50
Effect of Lithium Salts on the Cycle Life of Lithium Sulphur Cells

Tuesday, 7 October 2014
Expo Center, 1st Floor, Center and Right Foyers (Moon Palace Resort)
V. Kolosnitsyn, E. Karaseva, E. Kuzmina, and L. Sheina (Institution of the Russian Academy of Sciences Institute of Organic Chemistry of Ufa Scientific Centre of the Russian Academy of Sciences)
The lithium sulphur electrochemical system has high value of theoretical specific energy – 2600 Wh/kg. However a real reached specific energy of prototypes of lithium sulphur batteries is only 6-15% (150-400 Wh/kg) against theoretical expected value. The main reason of that is great share of accessory components – 70-80%, from which an electrolyte share is 40-60%.

Necessity of using a great volume of electrolyte is caused by multifunctionality of electrolyte in lithium sulphur cells:

  • ion transport between electrodes;
  • sulphur dissolution;
  • lithium polysulphides solvation and dissolution;
  • stabilization of the necessary molecular and ionic forms of lithium polysulphides.

A problem of high rate of capacity fading of lithium sulphur batteries during cycling is another problem which should be solved for commercial application of these batteries.

Both problems are caused by feature of lithium sulphur batteries – transformation of sulphur and lithium sulphide into lithium polysulphides readily dissolves in the electrolytes. Solubility of lithium polysulphides and the forms of their existence in electrolytes are basically determined by electrolyte salt and nature of solvent. Therefore characteristics of lithium sulphur batteries should also depend on electrolyte salt and nature of solvent.

The aim of the present work is to estimate an effect of lithium salts and amount of electrolyte on the cycle life of lithium sulphur cells.

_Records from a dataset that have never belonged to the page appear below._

/-- Bytes of turn `t` of a carried transfer, from byte `off` of the turn on, are written into its place of the carry area (R417);
in replay the area plays no part (R420). The place is the lowest free one (DESIGN CHOICE, log entry 69). -/
def carryStore (c : Nat) (r : Recv) (i t off : Nat) (bs : List Byte) (s : State) : State :=
  if replayOn s c then s
  else match (r.xfers.find? fun x => x.idx == i).bind (fun x => x.slots.find t) with
    | some k => memStore 0 (getFk s COLL_CARRY_BASE 0 c * 256 + k * 8192 + off) bs s
    | none =>
      let k := freePlace (carryPlaces s c)
      memStore 0 (getFk s COLL_CARRY_BASE 0 c * 256 + k * 8192 + off) bs
        (modXfer c r.step r.cid i (fun x => { x with slots := x.slots.ins t k }) s)

/-- The turns that a transfer holds as it becomes a carried one go to the carry area. -/
def carryStores (c n cid i : Nat) : List (Nat × List Byte) → State → State
  | [], s => s
  | e :: es, s =>
    carryStores c n cid i es (match recvOf s c n cid with
      | some r => carryStore c r i e.1 0 e.2 s
      | none => s)

/-- Gathered tiles that end in `len` bytes from byte `a` of a transfer on. DESIGN CHOICE (log entry 107): it is counted in tiles of
12,288 bytes from its start, check tables and gaps of a transfer of several blocks included. -/
def tilesEnd (a len : Nat) : Nat := (a + len) / 12288 - a / 12288

/-- The DMA engine of the receiving cluster signals the flag that the products of the layer wait on, once for each gathered tile
(R58). DESIGN CHOICE (log entry 117): the flag is an operand. -/
def tileSignal (c : Nat) (r : Recv) (n : Nat) (s : State) : State :=
  if n = 0 then s
  else homeSignal { op := 0x51, home := kDest r.desc / 64, obj := r.flag, count := n, flags := 0, party := ⟨kDest r.desc, 0⟩, ctx := c,
                    epoch := epochOf s (kDest r.desc / 64) c } s

/-- Where the data of a frame of a RECV other than PARTIAL goes: memory, with the gathered tiles signalled, or for a GATHER of a step
that is not open nowhere, with its tiles counted (R57, R58, R675; log entry 107). -/
def placeData (c : Nat) (r : Recv) (i t off : Nat) (bs : List Byte) (s : State) : State :=
  let d := r.desc
  let n := tilesEnd (t * 8192 + off) bs.length
  if kKind d = 0 then s
  else if kKind d = 1 then
    (if (stepOf s c r.step).isNone then
      (if n = 0 then s else setEvt CLUSTER_EV_GATHER_REJ (kDest d) (addF CLUSTER_GATHER_REJ (kDest d) n s))
    else tileSignal c r n (memStore (kDest d / 64) (turnAddr d i t + off) bs s))
  else memStore (kDest d / 64) (turnAddr d i t + off) bs s

/-- A frame of a turn is taken by a transfer; the transfer closes with its last one. A carried transfer needs room in the
carry area, but not in replay (R417, R420). -/
def takeTurn (c : Nat) (r : Recv) (x : Xfer) (t : Nat) (bs : List Byte) (s : State) : State :=
  let old := x.turns.get [] t
  if x.carry ∧ old.isEmpty ∧ !replayOn s c ∧ getFk s COLL_CARRY_SIZE 0 c ≤ carryHeld s c then carryDrop c r x s
  else
    let y := { x with turns := x.turns.put [] t (old ++ bs) }
    let s := modXfer c r.step r.cid x.idx (fun z => { z with turns := y.turns }) s
    let s := if x.carry then carryStore c r x.idx t old.length bs s else placeData c r x.idx t old.length bs s
    if xferFull r.desc y then
      if x.absent then (if x.done = 0 then sendDone c r y s else s) else closeXfer c r y s
    else s

/-- The frames of a step wait until its RECVs are posted. -/
def postsLeft (s : State) (c n : Nat) : Bool := !(ctxOf s c).coll.halted && (ctxOf s c).coll.posts.any fun e => e.1 == n

/-- A turn frame is kept early, delivered, carried, dropped or rejected by the first row of R414 that it matches. -/
def turnFrame (f : Frame) (s : State) : State :=
  let c := f.ctx
  let t := fTurn f
  if stepAbove s c (fStep f) then modColl c (fun x => { x with early := x.early ++ [f] }) s
  else match recvOf s c (fStep f) (fCid f) with
    | some r =>
      let xs := r.xfers.filter fun x => x.src == f.src
      if kRelease r.desc ∨ kTurns r.desc ≤ t then staleRej s
      else match xs.find? fun x => !x.closed && (!x.absent || x.carry) && !turnDone r.desc x t with
        | some x => takeTurn c r x t f.payload s
        | none => if xs.any fun x => turnDone r.desc x t then incr COLL_DUP_TURN 0 s else staleRej s
    | none => staleRej s

/-- A release frame counts towards its RECV of RELEASE (R672). -/
def releaseFrame (f : Frame) (s : State) : State :=
  let c := f.ctx
  if stepAbove s c (fStep f) then modColl c (fun x => { x with early := x.early ++ [f] }) s
  else match recvOf s c (fStep f) (fCid f) with
    | some r =>
      match r.xfers.find? fun x => x.src == f.src with
      | some x => if !kRelease r.desc then staleRej s else if x.closed then incr COLL_DUP_TURN 0 s else closeXfer c r x s
      | none => staleRej s
    | none => staleRej s

/-- A SEND that holds a DONE from every peer completes (R412). -/
def sendEnd (c n cid : Nat) (s : State) : State :=
  match (ctxOf s c).coll.sends.find? fun x => x.step == n && x.cid == cid && !x.fin && x.peers.all (·.2.2) with
  | some x =>
    collBar c x.desc (modColl c (fun y => { y with sends := y.sends.filter fun z => decide (z ≠ x) }) s)
  | none => s

/-- A DONE frame completes a SEND towards its peer; the turns not yet sent to it are dropped (R412). -/
def doneFrame (f : Frame) (s : State) : State :=
  let c := f.ctx
  let hit := fun x : Send => x.step == fStep f && x.cid == fCid f && x.peers.any fun e => e.1 == f.src && !e.2.2
  if stepAbove s c (fStep f) then modColl c (fun x => { x with early := x.early ++ [f] }) s
  else match takeFirst hit (ctxOf s c).coll.sends with
    | some (x, _) =>
      let i := ((x.peers.find? fun e => e.1 == f.src && !e.2.2).map (·.2.1)).getD 0
      let y := { x with
        peers := x.peers.map fun e => if e.2.1 = i then (e.1, e.2.1, true) else e
        left := x.left.filter fun k => k / 65536 != i }
      sendEnd c (fStep f) (fCid f) (modColl c (fun z => { z with sends := z.sends.map fun w => if w = x then y else w }) s)
    | none => staleRej s

/-- A frame of the engine is handled by its TURN. -/
def collFrame (f : Frame) (s : State) : State :=
  if fTurn f = 0xFFFF then doneFrame f s else if fTurn f = 0xFFFE then releaseFrame f s else turnFrame f s

/-- Handle frames in order. -/
def collFrames : List Frame → State → State
  | [], s => s
  | f :: r, s => collFrames r (collFrame f s)

/-- The early frames of steps that are no longer above every open step, and whose RECVs are posted, are matched
(R414). -/
def matchEarly (c : Nat) (s : State) : State :=
  let ready := fun f : Frame => !stepAbove s c (fStep f) && !postsLeft s c (fStep f)
  collFrames ((ctxOf s c).coll.early.filter ready)
    (modColl c (fun x => { x with early := x.early.filter fun f => !ready f }) s)

/-- The first frame of the inbox for the engine that has a TURN of a class and whose step has posted its RECVs. -/
def collInbox (s : State) (p : Nat → Bool) : Option (Frame × List Frame) :=
  takeFirst (fun f => f.engine == 1 && p (fTurn f) && !postsLeft s f.ctx (fStep f)) s.inbox

/-- COLL_TURN_FRAME: the engine takes the next turn frame (R414). -/
def collTurnFrame (s : State) : State :=
  match collInbox s fun t => decide (t < 0xFFFE) with
  | some (f, r) => turnFrame f { s with inbox := r }
  | none => s

/-- COLL_TURN_FRAME. -/
def execCollTurnFrame (s : State) : Host.Outcome State Fault Refusal := .next (awake s (collTurnFrame s))

/-- DONE_FRAME: the engine takes the next DONE frame (R412). -/
def doneFrameTake (s : State) : State :=
  match collInbox s fun t => t == 0xFFFF with
  | some (f, r) => doneFrame f { s with inbox := r }
  | none => s

/-- DONE_FRAME. -/
def execDoneFrame (s : State) : Host.Outcome State Fault Refusal := .next (awake s (doneFrameTake s))

/-- RELEASE_FRAME: the engine takes the next release frame (R672). -/
def releaseFrameTake (s : State) : State :=
  match collInbox s fun t => t == 0xFFFE with
  | some (f, r) => releaseFrame f { s with inbox := r }
  | none => s

/-- RELEASE_FRAME. -/
def execReleaseFrame (s : State) : Host.Outcome State Fault Refusal := .next (awake s (releaseFrameTake s))

/-- A frame waits at the head of a port's queue for a place in a full early area. -/
def earlyWaits (s : State) : Bool :=
  (List.range 24).any fun p => match (portOf s p).rxq with
    | f :: _ => headAct s f == .full
    | [] => false

/-- Some context's early area is full. -/
def earlyAnyFull (s : State) : Bool := (List.range 16).any fun c => decide (256 ≤ (earlyPlaces s c).length)

/-- EARLY_AREA_ADMIT: `hclk` have passed since the last count; they are counted when the area is full, and frames that wait for
a place go on once one is free (R414, R436). -/
def earlyAreaAdmit (hclk : Nat) (s : State) : State :=
  let s := if earlyAnyFull s then addF COLL_EARLY_HCLK 0 hclk s else s
  if earlyWaits s then s else drainAll s

/-- EARLY_AREA_ADMIT. -/
def execEarlyAreaAdmit (hclk : Nat) (s : State) : Host.Outcome State Fault Refusal := .next (awake s (earlyAreaAdmit hclk s))

/-! ## Posting (R414) -/

/-- The replayed CONTRIB record of a collective: its ABSENT and CARRIED masks; 0 where there is none (R419, R420). -/
def contribOf (s : State) (c step cid : Nat) : Nat × Nat :=
  match rplFind s c 0x30 fun p => pay p 0 4 == step && pay p 4 2 == cid with
  | some p => (pay p 6 1, pay p 7 1)
  | none => (0, 0)

/-- A transfer of a posted RECV: a RELEASE from a position that is not there counts as given, and a source is absent that the replayed
journal names. -/
def newXfer (s : State) (c : Nat) (r : Recv) (e : Nat × Nat × Option Nat) : Xfer :=
  let x : Xfer := { src := e.2.2.getD 65535, pos := e.2.1, idx := e.1 }
  if kKind r.desc = 0 ∧ replayOn s c ∧ (contribOf s c r.step r.cid).1.testBit e.2.1 then { x with absent := true, carry := true }
  else if e.2.2.isNone then { x with closed := true, done := 2 }
  else x

/-- The RECV of a descriptor. A stand-in has no transfer from the position it stands for: it adds that partial itself. -/
def newRecv (s : State) (c : Nat) (st : Step) (d : List Byte) (flag k : Nat) : Recv :=
  let m := if kKind d = 0 then (readMap s d).getD (0, []) else (0, [])
  let served := kKind d == 0 && !m.2.isEmpty && isF s COLL_DEGRADE_SERVING 0 && m.2.all fun g => (twinIndex s g).isSome
  let ps := (peersOf s st d false served k).filter fun e => !(kKind d == 0 && e.2.2.isNone)
  let r : Recv := { step := st.step, cid := kCid d, desc := d, mb := m.1, gbis := m.2,
                    lexp := pay st.raw 4 1, flag := flag, xfers := [] }
  { r with xfers := ps.map (newXfer s c r) }

/-! ## Sending -/

/-- Release frames go to every peer that has not answered (R672). -/
def sendReleasesTo (c : Nat) (d : List Byte) : List (Nat × Nat × Bool) → State → State
  | [], s => s
  | (dst, _, done) :: r, s =>
    sendReleasesTo c d r (if done then s else sendMark c dst (kCid d) (kStep d) 0xFFFE (kBudget d) s)

/-- Every turn of a SEND, as index × 65,536 + turn. -/
def allTurns (d : List Byte) (peers : List (Nat × Nat × Bool)) : List Nat :=
  peers.flatMap fun e => (List.range (kTurns d)).map fun t => e.2.1 * 65536 + t
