/-- Set the accumulator of a block to +0 for step `n` (R61). -/
def armBlk (c n : Nat) (b : Blk) (s : State) : State :=
  modBlk c n b.gbi (fun x => { x with armed := true })
    (storeTiles (dieOf b.cl) (accAddr s b) 16384 0 (List.replicate (lTiles b.lat) (zeros 16384)) s)

/-- After its last read for step `n` the accumulator is set for step n + 1, if that is open (R61). -/
def armNext (c n g : Nat) (s : State) : State :=
  match blkOf s c (n + 1) g with
  | some (_, b) => armBlk c (n + 1) b s
  | none => s

/-! ## Partials (R61, R132 to R135) -/

/-- The FP32 tiles of a partial of `n` tiles in the layout of R134; `rise` raises every tile exponent (R172). -/
def partialTiles (n : Nat) (rise : Int) (bs : List Byte) : List Mat :=
  (List.range n).map fun t =>
    (tileMat fmtFP16 2 ((bs.drop (pad64 n + 8192 * t)).take 8192)).map fun r => r.map fun v =>
      rnd32 (v.scale (sbyte (pay bs t 1) + rise))

/-- A tile as it comes out of transport (R132, R133, R135). -/
def throughTransport (t : Mat) : Mat :=
  t.map fun r => r.map fun v => rnd32 ((fmtFP16.dec (fmtFP16.enc (v.scale (-tileTE t)))).scale (tileTE t))

/-- Where the partial of block `g` starts in a transfer for the blocks `gs`. -/
def partialOff (st : Step) (cl g : Nat) : List Nat → Nat
  | [] => 0
  | x :: r => if x = g then 0 else partialSize ((tableTiles st cl x).getD 0) + partialOff st cl g r

/-- The tiles that a transfer of the blocks of RECV `r` brings for block `b`. -/
def xferTiles (st : Step) (r : Recv) (x : Xfer) (b : Blk) (rise : Int) : List Mat :=
  let o := partialOff st (kDest r.desc) b.gbi r.gbis
  partialTiles (lTiles b.lat) rise ((x.turns.flatMap (·.2)).drop o)

/-- RECVs of PARTIAL of step `n` that cover a block. -/
def recvsFor (s : State) (c n g : Nat) : List Recv :=
  (ctxOf s c).coll.recvs.filter fun r => r.step == n && kKind r.desc == 0 && r.gbis.contains g

/-- The transfer that brings the partial of a block for microbatch `m` and position `p`. -/
def sourceOf (s : State) (c n g m p : Nat) : Option (Recv × Xfer) :=
  ((recvsFor s c n g).filter fun r => r.mb == m).findSome? fun r =>
    (r.xfers.find? fun x => x.pos == p).map fun x => (r, x)

/-- The module forms the partial of position `p` for a block itself: its own position, or that of the lost module that it
stands in for (R415, R428). -/
def ownPartial (s : State) (st : Step) (p : Nat) : Bool :=
  p == ownPos s || (st.lost == some p && (p + 1) % 8 == ownPos s)

/-- The replayed journal marks position `p` absent for a block and microbatch `m` of step `n` (R420). -/
def replayAbsent (s : State) (c n g m p : Nat) : Bool :=
  replayOn s c && (recvsFor s c n g).any fun r => r.mb == m && (contribOf s c n r.cid).1.testBit p

/-- Missing data in replay is reported once for each RECV (R420). -/
def reportMissing (c cl : Nat) : List Recv → State → State
  | [], s => s
  | r :: rs, s =>
    reportMissing c cl rs (if r.div then s
      else replayDiv cl (incr COLL_STALE_REJ 0 (modRecv c r.step r.cid (fun q => { q with div := true }) s)))

/-- Add tiles into the accumulator. -/
def addInto (b : Blk) (ts : List Mat) (s : State) : Option State :=
  match accTiles b s with
  | (some acc, s) => some (putAcc b (acc.zipWith (fun A T => A.zipWith (fun u v => u.zipWith add32 v) T) ts) s)
  | (none, _) => none

/-- The place in R61's order after (m, p). -/
def nextPlace (b : Blk) : Blk := if b.pos = 7 then { b with pos := 0, mb := b.mb + 1 } else { b with pos := b.pos + 1 }

/-! ## Carried transfers (R172, R418, R420) -/

/-- Insert by source position and then microbatch. -/
def insCarry (e : Recv × Recv × Xfer) : List (Recv × Recv × Xfer) → List (Recv × Recv × Xfer)
  | [] => [e]
  | f :: r =>
    if e.2.2.pos < f.2.2.pos ∨ (e.2.2.pos = f.2.2.pos ∧ e.1.mb < f.1.mb) then e :: f :: r else f :: insCarry e r

/-- The carried transfers of step n − 1 that belong into a block's sum of step `n`, in order: the RECV of step `n`, the RECV
of step n − 1 and the transfer. In replay they are those that the journal names. -/
def carriedFor (s : State) (c n : Nat) (b : Blk) : List (Recv × Recv × Xfer) :=
  let all := (recvsFor s c n b.gbi).flatMap fun r =>
    match prevRecv s c n r.cid with
    | some q =>
      (q.xfers.filter fun x => x.carry && (!replayOn s c || (contribOf s c n r.cid).2.testBit x.pos) &&
        !b.carr.contains (r.cid, x.idx)).map fun x => (r, q, x)
    | none => []
  all.foldr insCarry []

/-- The replayed journal names a carried transfer of a RECV that is not there, or not in full. -/
def carryMissing (s : State) (c n : Nat) (r : Recv) : Bool :=
  (List.range 8).any fun p => (contribOf s c n r.cid).2.testBit p &&
    match prevRecv s c n r.cid with
    | some q => !q.xfers.any fun x => x.pos == p && x.carry && xferFull r.desc x
    | none => true

/-- Drop the transfers that are not complete as the last partial of a block of their collective has been added (R418). -/
def dropCarried (c : Nat) : List (Recv × Recv × Xfer) → State → State
  | [], s => s
  | (r, q, x) :: es, s => dropCarried c es (if xferFull r.desc x then s else carryDrop c q x s)

/-- Once the last partial of step `n` of a block has been added or passed over, the carried transfers of its collectives that are not
complete are dropped; in replay they are held (R418, R420). -/
def lastPartial (c n g : Nat) (s : State) : State :=
  match blkOf s c n g with
  | none => s
  | some (st, b) =>
    if b.mb < srMbCount st.raw || replayOn s c then s else dropCarried c (carriedFor s c n b) s

/-- The sum of a block goes on to the next place of R61's order. -/
def stepOn (c n g : Nat) (s : State) : State := lastPartial c n g (modBlk c n g nextPlace s)

/-- Add the next partial of R61's order, or pass over an absent source; none while it waits. `own` is the address of the FP32
tiles that the module's own reduction has left. The module's own partial of a block that it owns is added as it stands there, in FP32,
since it never passes through the engine (R415; log entry 49); that of a position or an owner for which the module stands in has the
values that R132 gives it in transport (R429). In replay, data of a declared lost position cannot be obtained (R420). -/
def addNext (c n : Nat) (st : Step) (b : Blk) (own : Nat) (s : State) : Option State :=
  let step := stepOn c n b.gbi
  if replayAbsent s c n b.gbi b.mb b.pos then some (step s)
  else if ownPartial s st b.pos then
    match loadTiles (dieOf b.cl) 0 own 16384 0 (lTiles b.lat) s with
    | (.ok ts, s) =>
      let ts := ts.map (tileMat fmtFP32 4)
      let ts := if b.pos = ownPos s ∧ !servedBlk s b then ts else ts.map throughTransport
      (addInto b ts s).map step
    | (.error _, _) => none
  else match sourceOf s c n b.gbi b.mb b.pos with
    | none => none
    | some (r, x) =>
      if x.absent then some (step s)
      else if x.closed then (addInto b (xferTiles st r x b 0) s).map step
      else if replayOn s c && lostInStep s st b.pos && !r.div then some (reportMissing c b.cl [r] s)
      else none

/-- Add the next carried transfer after the last partial of step `n`. -/
def addCarried (c n : Nat) (st : Step) (b : Blk) (s : State) : Option State :=
  let missing := if replayOn s c then (recvsFor s c n b.gbi).filter (carryMissing s c n) else []
  if !missing.isEmpty then some (reportMissing c b.cl missing s)
  else
    match carriedFor s c n b with
    | [] => some s
    | (r, q, x) :: _ =>
      let rise := srLossExp st.raw - signedOf 8 q.lexp
      (addInto b (xferTiles st r x b rise) s).map fun s =>
        let s := modBlk c n b.gbi (fun y => { y with carr := y.carr ++ [(r.cid, x.idx)] }) s
        if x.added then s
        else incr COLL_CARRY_ADD 0 (modXfer c q.step q.cid x.idx (fun y => { y with added := true }) s)

/-- PARTIAL_ADD: the owner adds the next partial of block `g` at step `n`, or after the last one the next carried transfer
(R61, R62, R418). -/
def partialAdd (c n g own : Nat) (s : State) : State :=
  match blkOf s c n g with
  | none => s
  | some (st, b) =>
    if !b.armed || b.ph != 0 || ownerStalled s c b.cl then s
    else if b.mb < srMbCount st.raw then (addNext c n st b own s).getD s
    else (addCarried c n st b s).getD s

/-- PARTIAL_ADD. -/
def execPartialAdd (c n g own : Nat) (s : State) : Host.Outcome State Fault Refusal := .next (awake s (partialAdd c n g own s))

/-! ## The end of operation 4 (R76, R178 to R181, R419) -/

/-- The accumulator holds all its contributions. -/
def sumComplete (s : State) (c n : Nat) (st : Step) (b : Blk) : Bool :=
  b.armed && b.ph == 0 && b.mb == srMbCount st.raw && (carriedFor s c n b).isEmpty &&
    !(replayOn s c && (recvsFor s c n b.gbi).any (carryMissing s c n))

/-- Positions of step n − 1 transfers that were added at step `n`. -/
def carriedMask (s : State) (c n : Nat) (r : Recv) : Nat :=
  match prevRecv s c n r.cid with
  | some q => q.xfers.foldl (fun a x => if x.added then a ||| 2 ^ x.pos else a) 0
  | none => 0

/-- The CONTRIB records of the RECVs that cover a block, each written once. -/
def bookContribs (c n cl : Nat) : List Recv → State → State
  | [], s => s
  | r :: rs, s =>
    let ab := absentMask r
    let ca := carriedMask s c n r
    let s := if r.booked ∨ (ab = 0 ∧ ca = 0) then s
      else jrnCtx c 0x30 (srcCluster cl) (leBytes 4 n ++ leBytes 2 r.cid ++ leBytes 1 ab ++ leBytes 1 ca) s
    bookContribs c n cl rs (modRecv c n r.cid (fun q => { q with booked := true }) s)

/-- A block meets a row of R178: counted once for each step (R179). -/
def nonFinite (c n : Nat) (b : Blk) (s : State) : State :=
  match blkOf s c n b.gbi with
  | some (_, x) =>
    if x.nfSeen then s
    else modBlk c n b.gbi (fun y => { y with nfSeen := true })
      (setEvt CLUSTER_EV_NONFINITE b.cl (incr CLUSTER_NONFINITE_BLK b.cl s))
  | none => s

/-- The Drought watch at the end of operation 4 (R180, R181). -/
def droughtWatch (b : Blk) (acc : List Mat) (s : State) : State :=
  let zero := acc.all fun t => t.all fun r => r.all (·.isZero)
  let old := recGet s b 44 2
  let new := if zero then min 65535 (old + 1) else 0
  let s := recPut b 44 2 new s
  let lim := getF s CLUSTER_NUM_CFG_DROUGHT_LIMIT b.cl
  if lim ≠ 0 ∧ new ≠ old ∧ new = lim then
    setEvt CLUSTER_EV_DROUGHT b.cl (setF CLUSTER_DROUGHT_LAST b.cl b.gbi (incr CLUSTER_DROUGHT_EVT b.cl s))
  else s

/-- OWNER_SUM_CLOSE: operation 4 of block `g` ends; a frozen block is discarded, any other is checked and watched. -/
def ownerSumClose (c n g : Nat) (s : State) : State :=
  match blkOf s c n g with
  | none => s
  | some (st, b) =>
    if !sumComplete s c n st b || ownerStalled s c b.cl then s
    else match accTiles b s with
      | (none, s) => s
      | (some acc, s) =>
        let s := bookContribs c n b.cl (recvsFor s c n g) s
        if lFrozen b.lat then
          armNext c n g (modBlk c n g (fun x => { x with ph := 6 }) (incr CLUSTER_FROZEN_DISC b.cl s))
        else
          let bad := !acc.all Mat.finite
          let s := modBlk c n g (fun x => { x with ph := 1, nfAcc := bad }) s
          droughtWatch b acc (if bad then nonFinite c n b s else s)

/-- OWNER_SUM_CLOSE. -/
def execOwnerSumClose (c n g : Nat) (s : State) : Host.Outcome State Fault Refusal := .next (awake s (ownerSumClose c n g s))

/-! ## Operation 5 (R63 to R65, R161 to R170, R204, R227) -/

/-- Replay found a disagreement over a root of a block (R254). -/
def rootDiv (cl : Nat) (s : State) : State :=
  setEvt CLUSTER_EV_REPLAY_DIV cl (incr CLUSTER_REPLAY_DIV_CNT cl
    (setEvt ROOTSEQ_EV_REPLAY_DIV (cl / 8) (incr ROOTSEQ_REPLAY_DIV (cl / 8) s)))

/-- The version that the replayed journal says served a block at a step. -/
def bookedRoot (s : State) (c n g : Nat) : Option Nat :=
  (rplFind s c 0x20 fun p => pay p 0 4 == n && pay p 4 4 == g).map fun p => pay p 8 4

/-- The root matrices of a block from the tiles of a root half: left and right. -/
def rootMats (l : List Byte) (tiles : List (List Byte)) : Mat × Mat :=
  let ts := tiles.map (tileMat fmtBF16 2)
  let k := triTiles (lSideL l) (lTl l)
  (matOfTri (lTl l) (ts.take k), matOfTri (lTr l) (ts.drop k))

A study of the electrochemical properties of lithium sulphur cells was carried out in Swagelok type cell. The sulphur (working) electrodes consisted of 70 wt.% sulphur, 10 wt.% carbon and 20 wt.% binder. The sulphur electrodes had an average loading of 1.2 mg sulphur per cm2. Lithium metal foil (99.9%, LE-1, Russia) with the thickness of 80 μm was used as the auxiliary electrode. 1M LiClO4 and 1M LiSO3CF3 in sulfolane were used as the electrolytes. Amount of electrolyte into cells was 1.0; 1.5; 2.0; 3.0 and 4.0 μl/mAh(S). Porous polypropylene Celgard® 3501 was used as the separator. The lithium sulphur cells were assembled by stacking lithium electrode, separator containing electrolyte and sulphur electrode. Electrolyte preparation, lithium electrode manufacture and lithium sulphur cells assembly were all carried out in dry air filled glove box.

The charge and discharge performances of the assembled cells were investigated with a PG12-100 potentiostat between 1.5 V and 2.8 V at +30 oC. The charge current density was 0.1 mA/cm2, the discharge current density was 0.2 mA/cm2.

It has shown, that lithium salt has no effect on the shape of discharge curves (fig.a and fig.c), but has an effect on the rate of capacity fading and cycle life of lithium sulphur cells (fig.b and fig.d).

Irrespective of amount of 1M LiClO4 in sulfolane the discharge capacity of lithium sulphur cells primarily decreases dramatically on about 40-50 %, then rate of capacity fading decreases and capacity stabilizes. Cycle life of these cells does not practically depend on amount of electrolyte (fig.b).

For 1M LiSO3CF3 in sulfolane rate of discharge capacity fading of lithium sulphur cells depends on amount of electrolyte. The increase of amount of electrolyte into cells leads to reduction of rate of discharge capacity fading during cycling and to increase of cycle life (fig.d).

This study was carried out under project of Russian Academy of Sciences No. 01201152192 and also partially supported by RFBR, research project No 13-00-14056.